Task goal:
Please say how many lines in the entries below hold the string "address", with no other words.

Record excerpts:
────────────────────────────────────────
-- ==== Sys2Proof/Decode.lean ====
section
/-! DEFINITION. The opcode map of spec/30_encoding.md R76, the fields of an opcode byte (R71), the decoder (R102) and the
encoder. The opcode byte values are the spec's decision D1, from general knowledge (log 1). -/

namespace Sys2Proof

namespace Opcode

/-- LDI (R76). -/
def ldi : Byte := 0x82
/-- PRN (R76). -/
def prn : Byte := 0x47
/-- HLT (R76). -/
def hlt : Byte := 0x01
/-- MUL (R76). -/
def mul : Byte := 0xA2
/-- ADD (R76). -/
def add : Byte := 0xA0
/-- PUSH (R76). -/
def push : Byte := 0x45
/-- POP (R76). -/
def pop : Byte := 0x46
/-- CALL (R76). -/
def call : Byte := 0x50
/-- RET (R76). -/
def ret : Byte := 0x11
/-- CMP (R76). -/
def cmp : Byte := 0xA7
/-- JMP (R76). -/
def jmp : Byte := 0x54
/-- JEQ (R76). -/
def jeq : Byte := 0x55
/-- JNE (R76). -/
def jne : Byte := 0x56

/-- The 13 legal opcodes, in the table's order (R76). -/
def legal : List Byte := [ldi, prn, hlt, mul, add, push, pop, call, ret, cmp, jmp, jeq, jne]

/-- `N`, opcode bits 7..6: how many operand bytes the instruction uses (R71). -/
def operandCount (op : Byte) : Byte := op >>> 6

/-- `P`, opcode bit 4: the instruction sets `pc` itself (R71). -/
def setsPc (op : Byte) : Bool := op.getLsbD 4

end Opcode

/-- Why the decoder refuses. -/
inductive DecodeError where
  /-- The opcode byte is not one of the 13 (R77, R102). -/
  | illegalOpcode (op : Byte)
deriving DecidableEq, Repr

/-- The decoder: the instruction the three fetched bytes hold, selected by the WHOLE opcode byte (R71, R102). The operand
bytes the format does not use are dropped (R75). It checks no register field: that is a later stage of the step (R103). -/
def decode (op a b : Byte) : Except DecodeError Instr :=
  if op = Opcode.ldi then .ok (.ldi a b)
  else if op = Opcode.prn then .ok (.prn a)
  else if op = Opcode.hlt then .ok .hlt
  else if op = Opcode.mul then .ok (.mul a b)
  else if op = Opcode.add then .ok (.add a b)
  else if op = Opcode.push then .ok (.push a)
  else if op = Opcode.pop then .ok (.pop a)
  else if op = Opcode.call then .ok (.call a)
  else if op = Opcode.ret then .ok .ret
  else if op = Opcode.cmp then .ok (.cmp a b)
  else if op = Opcode.jmp then .ok (.jmp a)
  else if op = Opcode.jeq then .ok (.jeq a)
  else if op = Opcode.jne then .ok (.jne a)
  else .error (.illegalOpcode op)

/-- The opcode byte of an instruction (R76). -/
def Instr.opcode : Instr → Byte
  | .ldi _ _ => Opcode.ldi
  | .prn _ => Opcode.prn
  | .hlt => Opcode.hlt
  | .mul _ _ => Opcode.mul
  | .add _ _ => Opcode.add
  | .push _ => Opcode.push
  | .pop _ => Opcode.pop
  | .call _ => Opcode.call
  | .ret => Opcode.ret
  | .cmp _ _ => Opcode.cmp
  | .jmp _ => Opcode.jmp
  | .jeq _ => Opcode.jeq
  | .jne _ => Opcode.jne

/-- The encoder: the bytes of an instruction in address order, opcode first, then operand A, then operand B (R70, R72,
R76). -/
def encode : Instr → List Byte
  | .ldi a imm => [Opcode.ldi, a, imm]
  | .prn a => [Opcode.prn, a]
  | .hlt => [Opcode.hlt]
  | .mul a b => [Opcode.mul, a, b]
  | .add a b => [Opcode.add, a, b]
  | .push a => [Opcode.push, a]
  | .pop a => [Opcode.pop, a]
  | .call a => [Opcode.call, a]
  | .ret => [Opcode.ret]
  | .cmp a b => [Opcode.cmp, a, b]
  | .jmp a => [Opcode.jmp, a]
  | .jeq a => [Opcode.jeq, a]
  | .jne a => [Opcode.jne, a]

/-- Byte `k` of an instruction whose bits are the number `w`, first byte least significant, the bits from `nbits` on
being 0: how the words of spec/opcode_table.json are laid out in memory. -/
def tableByte (nbits w k : Nat) : Byte := BitVec.ofNat 8 (w % 2 ^ nbits / 256 ^ k)

/-- What the decoder reads from an instruction given as a number (see `tableByte`). -/
def decodeTableWord (nbits w : Nat) : Option Instr :=
  (decode (tableByte nbits w 0) (tableByte nbits w 1) (tableByte nbits w 2)).toOption

end Sys2Proof
end

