-- ==== Sys2Proof/Certificates/Slice0/Obligations.lean ====
section
/-! DEFINITION. The statements for the provers. A register operand is written as a byte `a` and the register `r` it names,
`a.toNat = r.val`: with `r` one of the eight registers that covers exactly the bytes 0 to 7, and the bytes from 8 on have
their own clause. A statement marked derived rests on a decision or an inference that the spec marks as its own; its
docstring names it. -/

open Sys2Proof Sys2Proof.Machine

/-- A memory write sets one cell and changes no other cell and no register. Formalises R52. -/
def Obligations.MemoryWriteChangesOneCell : Prop :=
  ∀ (s : State) (a v : Byte),
    (s.memWrite a v).memRead a = v ∧
    (∀ b : Byte, b ≠ a → (s.memWrite a v).memRead b = s.memRead b) ∧
    (∀ r : Reg, (s.memWrite a v).reg r = s.reg r) ∧
    { s.memWrite a v with mem := s.mem } = s

/-- Push(v) decrements SP, then writes v at the new SP, and changes nothing else. Formalises R54. -/
def Obligations.PushDecrementsThenWrites : Prop :=
  ∀ (s : State) (v : Byte),
    (s.push v).reg 7 = s.reg 7 - 1 ∧
    (s.push v).memRead (s.reg 7 - 1) = v ∧
    (∀ b : Byte, b ≠ s.reg 7 - 1 → (s.push v).memRead b = s.memRead b) ∧
    (∀ r : Reg, r ≠ 7 → (s.push v).reg r = s.reg r) ∧
    { s.push v with regs := s.regs, mem := s.mem } = s ∧
    (s.push (s.reg 7)).memRead (s.reg 7 - 1) = s.reg 7

/-- Pop() returns the byte at SP, then increments SP, and changes only R7. Formalises R55. -/
def Obligations.PopReadsThenIncrements : Prop :=
  ∀ s : State,
    s.pop.1 = s.memRead (s.reg 7) ∧
    s.pop.2.reg 7 = s.reg 7 + 1 ∧
    (∀ r : Reg, r ≠ 7 → s.pop.2.reg r = s.reg r) ∧
    (∀ b : Byte, s.pop.2.memRead b = s.memRead b) ∧
    { s.pop.2 with regs := s.regs } = s

/-- Writing a register changes only the named register, and no register is hardwired. Formalises R20. -/
def Obligations.RegisterWriteChangesOneRegister : Prop :=
  ∀ (s : State) (r : Reg) (v : Byte),
    (s.setReg r v).reg r = v ∧
    (∀ q : Reg, q ≠ r → (s.setReg r v).reg q = s.reg q) ∧
    { s.setReg r v with regs := s.regs } = s

/-- The stack has no bounds check: a push at SP 0x00 and a pop of an empty stack run and wrap. Derived; rests on
20_memory.md, section 2, Stack primitives (no bounds check; marked derived there). (The rule R57 is derived by the
spec from its own rules.) -/
def Obligations.StackWrapsAndNeverFaults : Prop :=
  ∀ (a : Byte) (r : Reg) (s : State), a.toNat = r.val →
    (s.reg 7 = 0x00 → ∃ t, exec (.push a) s = .next t ∧ t.reg 7 = 0xFF ∧ t.memRead 0xFF = s.reg r ∧
      t.runState = s.runState) ∧
    (s.reg 7 = 0xF4 → r ≠ 7 → ∃ t, exec (.pop a) s = .next t ∧ t.reg r = s.memRead 0xF4 ∧ t.reg 7 = 0xF5 ∧
      t.runState = s.runState) ∧
    (s.reg 7 = 0xFF → r ≠ 7 → ∃ t, exec (.pop a) s = .next t ∧ t.reg r = s.memRead 0xFF ∧ t.reg 7 = 0x00 ∧
      t.runState = s.runState)
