-- ==== Sys2Proof/Laws/Step.lean ====
section
/-! SUPPORT. What the decoder and a step can do, said once; the proofs about steps cite these instead of unfolding `decode`
and `step`. -/

namespace Sys2Proof

/-- What holds of every legal opcode byte holds of each of the 13, by its name (spec/30_encoding.md R76). -/
theorem forall_legal {P : Byte → Prop} :
    (∀ op ∈ Opcode.legal, P op) ↔
      P Opcode.ldi ∧ P Opcode.prn ∧ P Opcode.hlt ∧ P Opcode.mul ∧ P Opcode.add ∧ P Opcode.push ∧ P Opcode.pop ∧
        P Opcode.call ∧ P Opcode.ret ∧ P Opcode.cmp ∧ P Opcode.jmp ∧ P Opcode.jeq ∧ P Opcode.jne := by
  simp [Opcode.legal]

/-- A legal opcode byte decodes. -/
theorem decode_of_legal {op : Byte} (h : op ∈ Opcode.legal) (a b : Byte) : ∃ i, decode op a b = .ok i := by
  have each : ∀ o ∈ Opcode.legal, ∃ i, decode o a b = .ok i := forall_legal.mpr (by and_intros <;> exact ⟨_, rfl⟩)
  exact each op h

/-- Any other byte is refused by name. -/
theorem decode_of_not_legal {op : Byte} (h : op ∉ Opcode.legal) (a b : Byte) :
    decode op a b = .error (.illegalOpcode op) := by
  have differs : ∀ o ∈ Opcode.legal, op ≠ o := fun o ho same => h (same ▸ ho)
  obtain ⟨ldi, prn, hlt, mul, add, push, pop, call, ret, cmp, jmp, jeq, jne⟩ := forall_legal.mp differs
  simp only [decode, ldi, prn, hlt, mul, add, push, pop, call, ret, cmp, jmp, jeq, jne, if_false]

/-- What the decoder reads from a legal opcode byte, one case an opcode. -/
theorem decode_cases {op a b : Byte} {i : Instr} (h : decode op a b = .ok i) :
    (op = Opcode.ldi ∧ i = .ldi a b) ∨ (op = Opcode.prn ∧ i = .prn a) ∨ (op = Opcode.hlt ∧ i = .hlt) ∨
    (op = Opcode.mul ∧ i = .mul a b) ∨ (op = Opcode.add ∧ i = .add a b) ∨ (op = Opcode.push ∧ i = .push a) ∨
    (op = Opcode.pop ∧ i = .pop a) ∨ (op = Opcode.call ∧ i = .call a) ∨ (op = Opcode.ret ∧ i = .ret) ∨
    (op = Opcode.cmp ∧ i = .cmp a b) ∨ (op = Opcode.jmp ∧ i = .jmp a) ∨ (op = Opcode.jeq ∧ i = .jeq a) ∨
    (op = Opcode.jne ∧ i = .jne a) := by
  by_cases hl : op ∈ Opcode.legal
  · revert h
    revert hl
    generalize op = o
    revert o
    refine forall_legal.mpr ?_
    and_intros <;> intro read <;> obtain rfl := Except.ok.inj read <;> simp
  · rw [decode_of_not_legal hl] at h
    cases h

/-- What the decoder reads has the opcode byte it was given. -/
theorem opcode_of_decode {op a b : Byte} {i : Instr} (h : decode op a b = .ok i) : i.opcode = op := by
  have each : ∀ o ∈ Opcode.legal, decode o a b = .ok i → i.opcode = o :=
    forall_legal.mpr (by and_intros <;> intro read <;> obtain rfl := Except.ok.inj read <;> rfl)
  by_cases hl : op ∈ Opcode.legal
  · exact each op hl h
  · rw [decode_of_not_legal hl] at h
    cases h

/-- Every instruction's opcode byte is legal. -/
theorem opcode_legal (i : Instr) : i.opcode ∈ Opcode.legal := by
  cases i <;> simp [Instr.opcode, Opcode.legal]

namespace Machine

/-- A step of a RUNNING state whose bytes at `pc` decode runs that instruction on the fetched state. -/
theorem step_of_ok {s : State} {i : Instr} (hr : s.runState = .running) (h : s.nextInstr = .ok i) :
    step s = exec i s.fetch := by
  rw [State.nextInstr] at h
  simp only [step, hr, State.fetch_ir, State.fetch_opa, State.fetch_opb, h]

/-- A step of a RUNNING state whose bytes at `pc` do not decode raises IllegalInstruction on the fetched state. -/
theorem step_of_error {s : State} {e : DecodeError} (hr : s.runState = .running) (h : s.nextInstr = .error e) :
    step s = .next (s.fetch.raise .illegalInstruction s.pc (s.memRead s.pc)) := by
  rw [State.nextInstr] at h
  simp only [step, hr, State.fetch_ir, State.fetch_opa, State.fetch_opb, State.fetch_pc, h]

/-- A step of any other state changes nothing. -/
theorem step_of_not_running {s : State} (h : s.runState ≠ .running) : step s = .next s := by
  unfold step
  split <;> first | contradiction | rfl

/-- Everything a step can do. -/
theorem step_cases (s : State) :
    (s.runState ≠ .running ∧ step s = .next s) ∨
    (s.runState = .running ∧ ∃ i, s.nextInstr = .ok i ∧ step s = exec i s.fetch) ∨
    (s.runState = .running ∧ s.memRead s.pc ∉ Opcode.legal ∧ (∃ e, s.nextInstr = .error e) ∧
      step s = .next (s.fetch.raise .illegalInstruction s.pc (s.memRead s.pc))) := by
  by_cases hr : s.runState = .running
  · by_cases hl : s.memRead s.pc ∈ Opcode.legal
    · obtain ⟨i, hi⟩ := decode_of_legal hl (s.memRead (s.pc + 1)) (s.memRead (s.pc + 2))
      exact .inr (.inl ⟨hr, i, hi, step_of_ok hr hi⟩)
    · have he := decode_of_not_legal hl (s.memRead (s.pc + 1)) (s.memRead (s.pc + 2))
      exact .inr (.inr ⟨hr, hl, ⟨_, he⟩, step_of_error hr he⟩)
  · exact .inl ⟨hr, step_of_not_running hr⟩

/-- A run of one step more, from a state whose step is known. -/
theorem runSteps_succ {s t : State} (h : step s = .next t) (n : Nat) : runSteps (n + 1) s = runSteps n t := by
  simp only [runSteps, h]

end Machine

end Sys2Proof
end

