/-- Settles O17: JEQ's next state is that of the register check's two branches; the check comes before bit `E` is
read. -/
theorem jeqJumpsOnEqual : Obligations.JeqJumpsOnEqual :=
  ⟨fun _ _ => rfl, fun _ _ s ha => exec_jeq_of_reg s ha, fun _ s ha => exec_jeq_of_ge s ha⟩

/-- Settles O18: JNE's next state is that of the register check's two branches, with the negated bit `E` read as a test
for 0; and JEQ and JNE branch on that bit and on its negation. -/
theorem jneJumpsOnNotEqual : Obligations.JneJumpsOnNotEqual := by
  refine ⟨fun _ _ => rfl, fun a r s ha => ?completes, fun _ s ha => exec_jne_of_ge s ha, fun a r s ha => ?opposite⟩
  case completes =>
    have run := exec_jne_of_reg s ha
    rwa [branch_not] at run
  case opposite =>
    exact ⟨_, _, exec_jeq_of_reg s ha, exec_jne_of_reg s ha, branch_opposite s s.flagE r⟩

end Sys2Proof.Machine
end

section
/-! SUPPORT. Precise faults (spec/60_exceptions.md R201, R202): an instruction with a bad register field does nothing but
raise, and so does every step that faults. -/

namespace Sys2Proof.Machine

/-- An instruction with a register field of 8 or more raises IllegalRegister at its own address and does nothing else
(R103, R204). -/
theorem exec_of_not_wf {i : Instr} (h : i.wf = false) (s : State) :
    exec i s = .next (s.raise .illegalRegister s.pc i.opcode) := by
  have one {a : Byte} (bad : [a].all isReg = false) : 8 ≤ a.toNat := by simpa [isReg] using bad
  have two {a b : Byte} (bad : [a, b].all isReg = false) : 8 ≤ a.toNat ∨ 8 ≤ b.toNat := by
    simpa [isReg, imp_iff_not_or] using bad
  cases i with
  | hlt | ret => cases h
  | ldi | prn | push | pop | call | jmp | jeq | jne => exact withReg_of_ge (one h)
  | mul | add | cmp => exact withRegs_of_ge (two h)

/-- The instruction at `pc` has the opcode byte that stands there (R102). -/
theorem opcode_of_nextInstr {s : State} {i : Instr} (h : s.nextInstr = .ok i) : i.opcode = s.memRead s.pc :=
  opcode_of_decode h

/-- A step that faults does nothing after its fetch but raise the fault at `pc`, with the opcode that stands there (R201,
R202). -/
theorem step_eq_raise_of_faulted {s t : State} (hr : s.runState = .running) (h : step s = .next t)
    (ht : t.runState = .faulted) : ∃ f, t = s.fetch.raise f s.pc (s.memRead s.pc) := by
  obtain ⟨idle, -⟩ | ⟨-, i, read, run⟩ | ⟨-, -, -, run⟩ := step_cases s
  · exact absurd hr idle
  · have ran : exec i s.fetch = .next t := run.symm.trans h
    obtain ⟨-, halts⟩ | ⟨bad, -⟩ | ⟨-, -, kept⟩ := exec_runState_cases ran
    · simp [halts] at ht
    · have raises := exec_of_not_wf bad s.fetch
      rw [opcode_of_nextInstr read] at raises
      exact ⟨.illegalRegister, Host.Outcome.next.inj (ran.symm.trans raises)⟩
    · simp [kept, hr] at ht
  · exact ⟨.illegalInstruction, Host.Outcome.next.inj (h.symm.trans run)⟩

/-- Settles O27: such a step only fetches and raises, and both leave the fields named alone. -/
theorem faultsArePrecise : Obligations.FaultsArePrecise := by
  intro s t hr h ht
  obtain ⟨f, rfl⟩ := step_eq_raise_of_faulted hr h ht
  exact ⟨rfl, rfl, rfl, rfl, rfl, rfl, rfl⟩

end Sys2Proof.Machine
end

section
/-! SUPPORT. The decoder and the encoder (spec/30_encoding.md sections 1 to 4): each reads back what the other writes,
the length of an instruction stands in its opcode byte, and the other 243 byte values are refused. -/

namespace Sys2Proof

/-- Every instruction has the shape of the encoding law, one case a constructor. -/
theorem encodingShape (i : Instr) : Laws.EncodingShape.Statement i := by
  cases i with
  | ldi a imm => exact Laws.EncodingShape.ldi a imm
  | prn a => exact Laws.EncodingShape.prn a
  | hlt => exact Laws.EncodingShape.hlt
  | mul a b => exact Laws.EncodingShape.mul a b
  | add a b => exact Laws.EncodingShape.add a b
  | push a => exact Laws.EncodingShape.push a
  | pop a => exact Laws.EncodingShape.pop a
  | call a => exact Laws.EncodingShape.call a
  | ret => exact Laws.EncodingShape.ret
  | cmp a b => exact Laws.EncodingShape.cmp a b
  | jmp a => exact Laws.EncodingShape.jmp a
  | jeq a => exact Laws.EncodingShape.jeq a
  | jne a => exact Laws.EncodingShape.jne a

/-- The first byte of an encoding is the opcode byte (R70). -/
theorem encode_head? (i : Instr) : (encode i).head? = some i.opcode := (encodingShape i).1

/-- An encoding is as long as its format says (R72). -/
theorem encode_length (i : Instr) : (encode i).length = i.format.length := (encodingShape i).2.1

/-- The length of the format is 1 plus bits 7..6 of the opcode byte (R71, R79). -/
theorem format_length (i : Instr) : i.format.length = 1 + (i.opcode >>> 6).toNat := by
  cases i with
  | hlt | ret => rfl
  | prn | push | pop | call | jmp | jeq | jne | ldi | mul | add | cmp =>
    simp only [Instr.format, Instr.opcode]
    decide

/-- Three bytes that decode to an instruction begin with its encoding. -/
theorem encode_prefix_of_decode {op a b : Byte} {i : Instr} (h : decode op a b = .ok i) :
    encode i <+: [op, a, b] := by
  obtain ⟨rfl, rfl⟩ | ⟨rfl, rfl⟩ | ⟨rfl, rfl⟩ | ⟨rfl, rfl⟩ | ⟨rfl, rfl⟩ | ⟨rfl, rfl⟩ | ⟨rfl, rfl⟩ | ⟨rfl, rfl⟩ |
    ⟨rfl, rfl⟩ | ⟨rfl, rfl⟩ | ⟨rfl, rfl⟩ | ⟨rfl, rfl⟩ | ⟨rfl, rfl⟩ := decode_cases h
  all_goals simp [encode]

/-- Three bytes that begin with the encoding of an instruction decode to it, whatever the bytes it does not use are
(R75). -/
theorem decode_of_encode_prefix {op a b : Byte} {i : Instr} (h : encode i <+: [op, a, b]) :
    decode op a b = .ok i := by
  cases i with
  | hlt | ret =>
    obtain rfl : _ = op := (List.cons_prefix_cons.mp h).1
    rfl
  | prn x | push x | pop x | call x | jmp x | jeq x | jne x =>
    obtain ⟨rfl, rest⟩ := List.cons_prefix_cons.mp h
    obtain ⟨rfl, -⟩ := List.cons_prefix_cons.mp rest
    rfl
  | ldi x y | mul x y | add x y | cmp x y =>
    obtain ⟨rfl, rest⟩ := List.cons_prefix_cons.mp h
    obtain ⟨rfl, last⟩ := List.cons_prefix_cons.mp rest
    obtain ⟨rfl, -⟩ := List.cons_prefix_cons.mp last
    rfl

/-- Settles O32: each case of the decoder begins with its encoding, and an encoding at the front fixes the bytes it
reads. -/
theorem decodeAndEncodeAgree : Obligations.DecodeAndEncodeAgree :=
  fun _ _ _ _ => ⟨encode_prefix_of_decode, decode_of_encode_prefix⟩

/-- Settles O29: the bits of each of the 13 opcode bytes. -/
theorem opcodeFieldsMatchTheTable : Obligations.OpcodeFieldsMatchTheTable := by
  intro i
  cases i with
  | call | ret | jmp | jeq | jne | ldi | prn | hlt | mul | add | push | pop | cmp =>
    simp only [Instr.opcode]
    decide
────────────────────────────────────────
Exercise response:
2